State of New Jersey v. Scott Campbell
436 N.J. Super. 264
| N.J. Super. Ct. App. Div. | 2014Background
- Campbell was stopped for DWI in Hamilton Township, Atlantic County; Alcotest showed BAC of .12%.
- Prosecution charged under N.J.S.A. 39:4-50(a) with per se BAC at or above .08%.
- Defendant moved to suppress Alcotest results; Law Division denied declaratory relief; appeal preserved issue.
- Alcotest admissibility requires clear-and-convincing proof of the three Chun prerequisites (device in order, operator certified, proper administration).
- Court recognized per se framework but maintained that guilt beyond a reasonable doubt must be proven at trial, regardless of admissibility standard.
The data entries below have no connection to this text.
-- ==== Sys2Proof/Certificates/Slice0/Obligations.lean ====
section
/-!
DEFINITION. The statements for the provers, by family of commands. Names under Sys2Proof.Stated are tables and
conditions written from the specification for the statements alone.
-/
namespace Sys2Proof.Stated
end Sys2Proof.Stated

open Sys2Proof Sys2Proof.Machine Sys2Proof.Stated

/-! ### Stack, literal and arithmetic instructions -/

namespace Sys2Proof.Stated

/-- A row of the tables of R197 and R199: the core, the entries popped, and what is pushed for operands listed as
R196 lists them, the top on the right. -/
structure StackRow where
  k : CoreId
  pops : Nat
  out : List Word → List Word

def row0 (k : CoreId) (r : List Word) : StackRow := ⟨k, 0, fun _ => r⟩
def row1 (k : CoreId) (f : Word → List Word) : StackRow := ⟨k, 1, fun l => f (l.getD 0 0)⟩
def row2 (k : CoreId) (f : Word → Word → List Word) : StackRow := ⟨k, 2, fun l => f (l.getD 0 0) (l.getD 1 0)⟩
def row3 (k : CoreId) (f : Word → Word → Word → List Word) : StackRow :=
  ⟨k, 3, fun l => f (l.getD 0 0) (l.getD 1 0) (l.getD 2 0)⟩

/-- A comparison pushes 1 or 0 (R196). -/
def holds (p : Prop) [Decidable p] : List Word := [if p then 1 else 0]

def signedWord (i : Int) : Word := BitVec.ofInt 64 i

/-- The effects and results of R197, R198 and of LEA under R199, written from the tables' own columns. -/
def stackRow : Instr → Option StackRow
  | .nop k => some (row0 k [])
  | .drop k => some (row1 k (fun _ => []))
  | .dup k => some (row1 k (fun x => [x, x]))
  | .swap k => some (row2 k (fun x y => [y, x]))
  | .over k => some (row2 k (fun x y => [x, y, x]))
  | .rot k => some (row3 k (fun x y z => [y, z, x]))
  | .nip k => some (row2 k (fun _ y => [y]))
  | .tuck k => some (row2 k (fun x y => [y, x, y]))
  | .twoDrop k => some (row2 k (fun _ _ => []))
  | .twoDup k => some (row2 k (fun x y => [x, y, x, y]))
  | .lit8 k v => some (row0 k [signedWord v.toInt])
  | .lit16 k v => some (row0 k [signedWord v.toInt])
  | .lit32 k v => some (row0 k [signedWord v.toInt])
  | .lit64 k v => some (row0 k [v])
  | .litu32 k v => some (row0 k [BitVec.ofNat 64 v.toNat])
  | .addi8 k v => some (row1 k (fun x => [x + signedWord v.toInt]))
  | .addi32 k v => some (row1 k (fun x => [x + signedWord v.toInt]))
  | .add k => some (row2 k (fun x y => [x + y]))
  | .sub k => some (row2 k (fun x y => [x - y]))
  | .mul k => some (row2 k (fun x y => [BitVec.ofNat 64 (x.toNat * y.toNat)]))
  | .mulhs k => some (row2 k (fun x y => [signedWord (x.toInt * y.toInt / 2 ^ 64)]))
  | .mulhu k => some (row2 k (fun x y => [BitVec.ofNat 64 (x.toNat * y.toNat / 2 ^ 64)]))
  | .divs k => some (row2 k (fun x y => [if y = 0 then signedWord (-1) else signedWord (x.toInt.tdiv y.toInt)]))
  | .divu k => some (row2 k (fun x y => [if y = 0 then BitVec.allOnes 64 else BitVec.ofNat 64 (x.toNat / y.toNat)]))
  | .rems k => some (row2 k (fun x y => [if y = 0 then x else signedWord (x.toInt.tmod y.toInt)]))
  | .remu k => some (row2 k (fun x y => [if y = 0 then x else BitVec.ofNat 64 (x.toNat % y.toNat)]))
  | .neg k => some (row1 k (fun x => [signedWord (-x.toInt)]))
  | .abs k => some (row1 k (fun x => [signedWord x.toInt.natAbs]))
  | .mins k => some (row2 k (fun x y => [signedWord (min x.toInt y.toInt)]))
  | .maxs k => some (row2 k (fun x y => [signedWord (max x.toInt y.toInt)]))
  | .minu k => some (row2 k (fun x y => [BitVec.ofNat 64 (min x.toNat y.toNat)]))
  | .maxu k => some (row2 k (fun x y => [BitVec.ofNat 64 (max x.toNat y.toNat)]))
  | .and k => some (row2 k (fun x y => [x &&& y]))
  | .or k => some (row2 k (fun x y => [x ||| y]))
  | .xor k => some (row2 k (fun x y => [x ^^^ y]))
  | .not k => some (row1 k (fun x => [~~~x]))
  | .shl k => some (row2 k (fun x n => [BitVec.ofNat 64 (x.toNat * 2 ^ (n.toNat % 64))]))
  | .shr k => some (row2 k (fun x n => [BitVec.ofNat 64 (x.toNat / 2 ^ (n.toNat % 64))]))
  | .sar k => some (row2 k (fun x n => [signedWord (x.toInt / 2 ^ (n.toNat % 64))]))
  | .rol k => some (row2 k (fun x n => [x <<< (n.toNat % 64) ||| x >>> (64 - n.toNat % 64)]))
  | .ror k => some (row2 k (fun x n => [x >>> (n.toNat % 64) ||| x <<< (64 - n.toNat % 64)]))
  | .popc k => some (row1 k (fun x => [BitVec.ofNat 64 ((List.range 64).countP (fun i => x.getLsbD i))]))
  | .clz k => some (row1 k (fun x => [BitVec.ofNat 64 ((List.range 64).takeWhile (fun i => !x.getLsbD (63 - i))).length]))
  | .ctz k => some (row1 k (fun x => [BitVec.ofNat 64 ((List.range 64).takeWhile (fun i => !x.getLsbD i)).length]))
  | .sext8 k => some (row1 k (fun x => [signedWord (x.truncate 8).toInt]))
  | .sext16 k => some (row1 k (fun x => [signedWord (x.truncate 16).toInt]))
  | .sext32 k => some (row1 k (fun x => [signedWord (x.truncate 32).toInt]))
  | .zext32 k => some (row1 k (fun x => [BitVec.ofNat 64 (x.toNat % 2 ^ 32)]))
  | .eq k => some (row2 k (fun x y => holds (x = y)))
  | .ne k => some (row2 k (fun x y => holds (x ≠ y)))
  | .lts k => some (row2 k (fun x y => holds (x.toInt < y.toInt)))
  | .ltu k => some (row2 k (fun x y => holds (x.toNat < y.toNat)))
  | .les k => some (row2 k (fun x y => holds (x.toInt ≤ y.toInt)))
  | .leu k => some (row2 k (fun x y => holds (x.toNat ≤ y.toNat)))
  | .gts k => some (row2 k (fun x y => holds (y.toInt < x.toInt)))
  | .gtu k => some (row2 k (fun x y => holds (y.toNat < x.toNat)))
  | .ges k => some (row2 k (fun x y => holds (y.toInt ≤ x.toInt)))
  | .geu k => some (row2 k (fun x y => holds (y.toNat ≤ x.toNat)))
  | .zeq k => some (row1 k (fun x => holds (x = 0)))
  | .sel k => some (row3 k (fun x y f => [if f ≠ 0 then x else y]))
  | .lea k d => some (row1 k (fun a => [a + dispVal d]))
  | _ => none

/-- The entries an instruction pops, the top on the right. -/
def operands (s : State) (k n : Nat) : List Word := ((List.range n).map (fun i => s.entry k .data i)).reverse

end Sys2Proof.Stated

/-- Every stack, literal and arithmetic instruction of R197 and LEA, where it may run and its operands and results
fit: the step completes, the results of R197 and R198 replace the operands that its fetch finds, the return stack
stands, and the PC moves past the instruction. -/
def Obligations.StackInstructionsCompute : Prop :=
  ∀ (i : Instr) (r : StackRow) (s : State), stackRow i = some r →
    let k := r.k.val
    let f := s.fetched k (instrBytes i).length
    let res := (r.out (operands f k r.pops)).reverse
    s.Runs k (instrBytes i).length → s.Fits k .data r.pops res.length →
    ∃ t, exec i s = .next t ∧ Stacked f t k .data r.pops res
      ∧ (t.core k).pc = (s.core k).pc + BitVec.ofNat 64 (instrBytes i).length
      ∧ (t.core k).bank.rsp = (s.core k).bank.rsp ∧ (t.core k).bank.rs = (s.core k).bank.rs
      ∧ (t.core k).bank.rsFloor = (s.core k).bank.rsFloor

namespace Sys2Proof.Stated

/-- What the instructions of R197 and LEA leave alone after their fetch. -/
def StackInstructionsFrame : Prop :=
  ∀ (i : Instr) (r : StackRow) (s t : State), stackRow i = some r →
    let k := r.k.val
    let f := s.fetched k (instrBytes i).length
    let res := (r.out (operands f k r.pops)).reverse
    s.Runs k (instrBytes i).length → s.Fits k .data r.pops res.length → exec i s = .next t →
    InstrFrame f t k ∧ CoreFrame (f.core k) (t.core k)
      ∧ ∀ a, (k = maltsterCore ∨ ¬Spilled f k .data (16 + r.pops - res.length) a) → t.getByte a = f.getByte a

/-- Merging-buffer entries of a cluster hold bytes of lines of device memory (R210). -/
def BuffersMemory (s : State) (c : Nat) : Prop :=
  ∀ e ∈ (s.cluster c).l2.mb, e.line < memEnd / 64 ∧ ∀ b ∈ e.bytes, b.1 < 64

/-- A byte that no entry of a cluster's merging buffer holds. -/
def Unbuffered (s : State) (c b : Nat) : Prop :=
  ∀ e ∈ (s.cluster c).l2.mb, ∀ x ∈ e.bytes, e.line * 64 + x.1 ≠ b

/-- What every fetch leaves alone (R204 to R208, R212): all but its core's L1I, its cluster's L2 and merging buffer and
the bytes that the buffer puts in place; an entry of a line it does not read stays. -/
def FetchesKeep : Prop :=
  ∀ (s : State) (k n : Nat),
    let f := s.fetched k n
    let c := clusterOf k
    BuffersMemory s c → (∀ e ∈ (s.cluster c).l2.mb, s.poison.contains e.line = false) →
    FetchFrame s f k ∧ (∀ b, Unbuffered s c b → f.getByte b = s.getByte b)
      ∧ ∀ e ∈ (s.cluster c).l2.mb, (∀ i, i < n → (s.fetchAddr k ((s.core k).pc.toNat + i)).map (· / 64) ≠ some e.line) →
          n ≠ 0 → ∃ d, { e with draining := d } ∈ (f.cluster c).l2.mb
end Sys2Proof.Stated

/-! ### Return stack, control flow -/

namespace Sys2Proof.Stated

/-- A row of R197 or R199 that also touches the return stack or the PC: entries popped and read on both stacks, and
what the operands (the top on the right), the return-stack entries and the address after the instruction give: data
results, return-stack results (top on the right), and the address execution continues at. `keeps`: the only entry it
pushes is in the place of one it popped, so that it needs no room. -/
structure FlowRow where
  k : CoreId
  keeps : Bool := false
  pops : Nat := 0
  reads : Nat := 0
  rpops : Nat := 0
  rreads : Nat := 0
  eff : List Word → List Word → Word → List Word × List Word × Word

/-- A branch to a relative target when `c` holds (R190). -/
def branchTo (c : Prop) [Decidable c] (after rel : Word) : Word := if c then after + rel else after

/-- DBNZ: 1 is subtracted; a nonzero result is kept and branches (R199). -/
def countRow (k : CoreId) (rel : Word) : FlowRow :=
  { k := k, keeps := true, pops := 1, eff := fun d _ a =>
      let n := d.getD 0 0 - 1
      if n ≠ 0 then ([n], [], a + rel) else ([], [], a) }

/-- The effects of R197 and R199, written from the tables' own columns. -/
def flowRow : Instr → Option FlowRow
  | .pick k n => some { k := k, reads := n.toNat + 1, eff := fun d _ a => ([d.getD 0 0], [], a) }
  | .toR k => some { k := k, pops := 1, eff := fun d _ a => ([], [d.getD 0 0], a) }
  | .fromR k => some { k := k, rpops := 1, eff := fun _ r a => ([r.getD 0 0], [], a) }
  | .fetchR k => some { k := k, rreads := 1, eff := fun _ r a => ([r.getD 0 0], [], a) }
  | .rdrop k => some { k := k, rpops := 1, eff := fun _ _ a => ([], [], a) }
  | .leapc k rel => some { k := k, eff := fun _ _ a => ([a + signedWord rel.toInt], [], a) }
  | .br8 k rel => some { k := k, eff := fun _ _ a => ([], [], a + signedWord rel.toInt) }
  | .br32 k rel => some { k := k, eff := fun _ _ a => ([], [], a + signedWord rel.toInt) }
  | .bz8 k rel => some { k := k, pops := 1, eff := fun d _ a => ([], [], branchTo (d.getD 0 0 = 0) a (signedWord rel.toInt)) }
  | .bz32 k rel => some { k := k, pops := 1, eff := fun d _ a => ([], [], branchTo (d.getD 0 0 = 0) a (signedWord rel.toInt)) }
  | .bnz8 k rel => some { k := k, pops := 1, eff := fun d _ a => ([], [], branchTo (d.getD 0 0 ≠ 0) a (signedWord rel.toInt)) }
  | .bnz32 k rel => some { k := k, pops := 1, eff := fun d _ a => ([], [], branchTo (d.getD 0 0 ≠ 0) a (signedWord rel.toInt)) }
  | .dbnz8 k rel => some (countRow k (signedWord rel.toInt))
  | .dbnz32 k rel => some (countRow k (signedWord rel.toInt))
  | .call32 k rel => some { k := k, eff := fun _ _ a => ([], [a], a + signedWord rel.toInt) }
  | .calli k => some { k := k, pops := 1, eff := fun d _ a => ([], [a], d.getD 0 0) }
  | .ret k => some { k := k, rpops := 1, eff := fun _ r _ => ([], [], r.getD 0 0) }
  | .jmpi k => some { k := k, pops := 1, eff := fun d _ _ => ([], [], d.getD 0 0) }
  | _ => none

/-- The return-stack entries an instruction pops or reads, the top on the right. -/
def returns (s : State) (k n : Nat) : List Word := ((List.range n).map (fun i => s.entry k .ret i)).reverse

/-- What a row gives in a state. -/
def FlowRow.at_ (r : FlowRow) (s : State) (n : Nat) : List Word × List Word × Word :=
  r.eff (operands s r.k.val (max r.pops r.reads)) (returns s r.k.val (max r.rpops r.rreads))
    ((s.core r.k.val).pc + BitVec.ofNat 64 n)

/-- The conditions under which a row completes: it runs, what it reads and pops lies above the floors, what it pushes
fits, and the entries that move can be reached (R128, R136, R166, R195). -/
def FlowRow.ok (r : FlowRow) (s : State) (n : Nat) : Prop :=
  s.Runs r.k.val n
    ∧ s.Fits r.k.val .data r.pops (if r.keeps then 0 else (r.at_ (s.fetched r.k.val n) n).1.length) r.reads
    ∧ s.Fits r.k.val .ret r.rpops (r.at_ (s.fetched r.k.val n) n).2.1.length r.rreads

/-- The bytes behind the entries of the two stacks, cached or not, lie apart. -/
def StacksApart (s : State) (k : Nat) : Prop :=
  let b := (s.core k).bank
  b.dsp + 8 * max (b.depth .data) b.ds.length ≤ b.rsp ∨ b.rsp + 8 * max (b.depth .ret) b.rs.length ≤ b.dsp

end Sys2Proof.Stated

/-- PICK, >R, R>, R@, RDROP, LEAPC and every branch, call and return (R197, R199): the step completes, both stacks
take the effect of the table and execution continues where the table says. -/
def Obligations.ControlFlowComputes : Prop :=
  ∀ (i : Instr) (r : FlowRow) (s : State), flowRow i = some r →
    let k := r.k.val
    let n := (instrBytes i).length
    let f := s.fetched k n
    r.ok s n → StacksApart s k →
    ∃ t, exec i s = .next t ∧ Stacked f t k .data r.pops (r.at_ f n).1.reverse
      ∧ Stacked f t k .ret r.rpops (r.at_ f n).2.1.reverse ∧ (t.core k).pc = (r.at_ f n).2.2

namespace Sys2Proof.Stated

/-- What the instructions of those tables leave alone after their fetch: all but the core's current bank and the bytes
that the two stacks spill (R165). -/
def ControlFlowFrame : Prop :=
  ∀ (i : Instr) (r : FlowRow) (s t : State), flowRow i = some r →
    let k := r.k.val
    let n := (instrBytes i).length
    let f := s.fetched k n
    r.ok s n → exec i s = .next t →
    InstrFrame f t k ∧ CoreFrame (f.core k) (t.core k)
      ∧ ∀ a, (k = maltsterCore ∨ (¬Spilled f k .data (16 + r.pops - (r.at_ f n).1.length) a ∧ ¬Spilled f k .ret 15 a)) →
          t.getByte a = f.getByte a

end Sys2Proof.Stated

/-- Frames of every fetch and of the stack, literal, arithmetic, control-flow and LEA instructions. -/
def Obligations.StackAndControlFrame : Prop := FetchesKeep ∧ StackInstructionsFrame ∧ ControlFlowFrame

/-- A stack fault is precise and comes before any effect (R166, R175, R195): with fewer entries above the floor than it
pops an instruction of R197 takes STACK_UNDERFLOW, and with no room for those it pushes STACK_OVERFLOW, CAUSE naming
the data stack. -/
def Obligations.StackChecksFault : Prop :=
  ∀ (i : Instr) (r : StackRow) (s : State), stackRow i = some r →
    let k := r.k.val
    let m := (r.out (operands s k r.pops)).length
    s.Runs k (instrBytes i).length →
    ((s.core k).bank.depth .data < r.pops → exec i s = .next (s.raise k { code := 0x08, cause := 1 }))
    ∧ (r.pops ≤ (s.core k).bank.depth .data → m ≠ 0 →
        (s.core k).bank.dsp + 8 * r.pops < ((s.core k).dsr.get (s.core k).ring).lim + 8 * m →
        exec i s = .next (s.raise k { code := 0x07, cause := 1 }))
/-! ### Loads, stores, undefined opcodes -/

namespace Sys2Proof.Stated

/-- A row of the loads of R199: core, displacement, what the arrays report, bytes, and the extension. -/
structure LoadRow where
  k : CoreId
  d : Disp
  h : Finding
  n : Nat
  ext : Nat → Word

def zeroExt (v : Nat) : Word := BitVec.ofNat 64 v
/-- The low w bits of a number, sign-extended. -/
def signExt (w v : Nat) : Word := if 2 ^ (w - 1) ≤ v then signedWord ((v : Int) - 2 ^ w) else signedWord v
- Court affirmed conviction and remanded for sentencing.
Issues
| Issue | Plaintiff's Argument | Defendant's Argument | Held |
|---|---|---|---|
| Constitutionality of BAC admissibility standard | Campbell argues clear-and-convincing standard undermines beyond-a-reasonable-doubt burden | Campbell contends per se BAC proof is constitutionally invalid | No constitutional flaw; State's burden remains beyond reasonable doubt |
| Effect of Chun prerequisites on guilt proof | State must prove BAC via Chun prerequisites before admission | Clear-and-convincing admissibility could bias outcome | Admissibility controlled by Chun; ultimate guilt by beyond-doubt standard remains |
| Relation between admissibility standard and final verdict | Admission of BAC evidence could determine guilt irrespective of trial | Trial can offset with weight/credibility assessments | Final guilt beyond reasonable doubt required; admissibility does not override standard |
Key Cases Cited
- State v. Tischio, 107 N.J. 504 (1987) (per se BAC proof; no extrapolation dair)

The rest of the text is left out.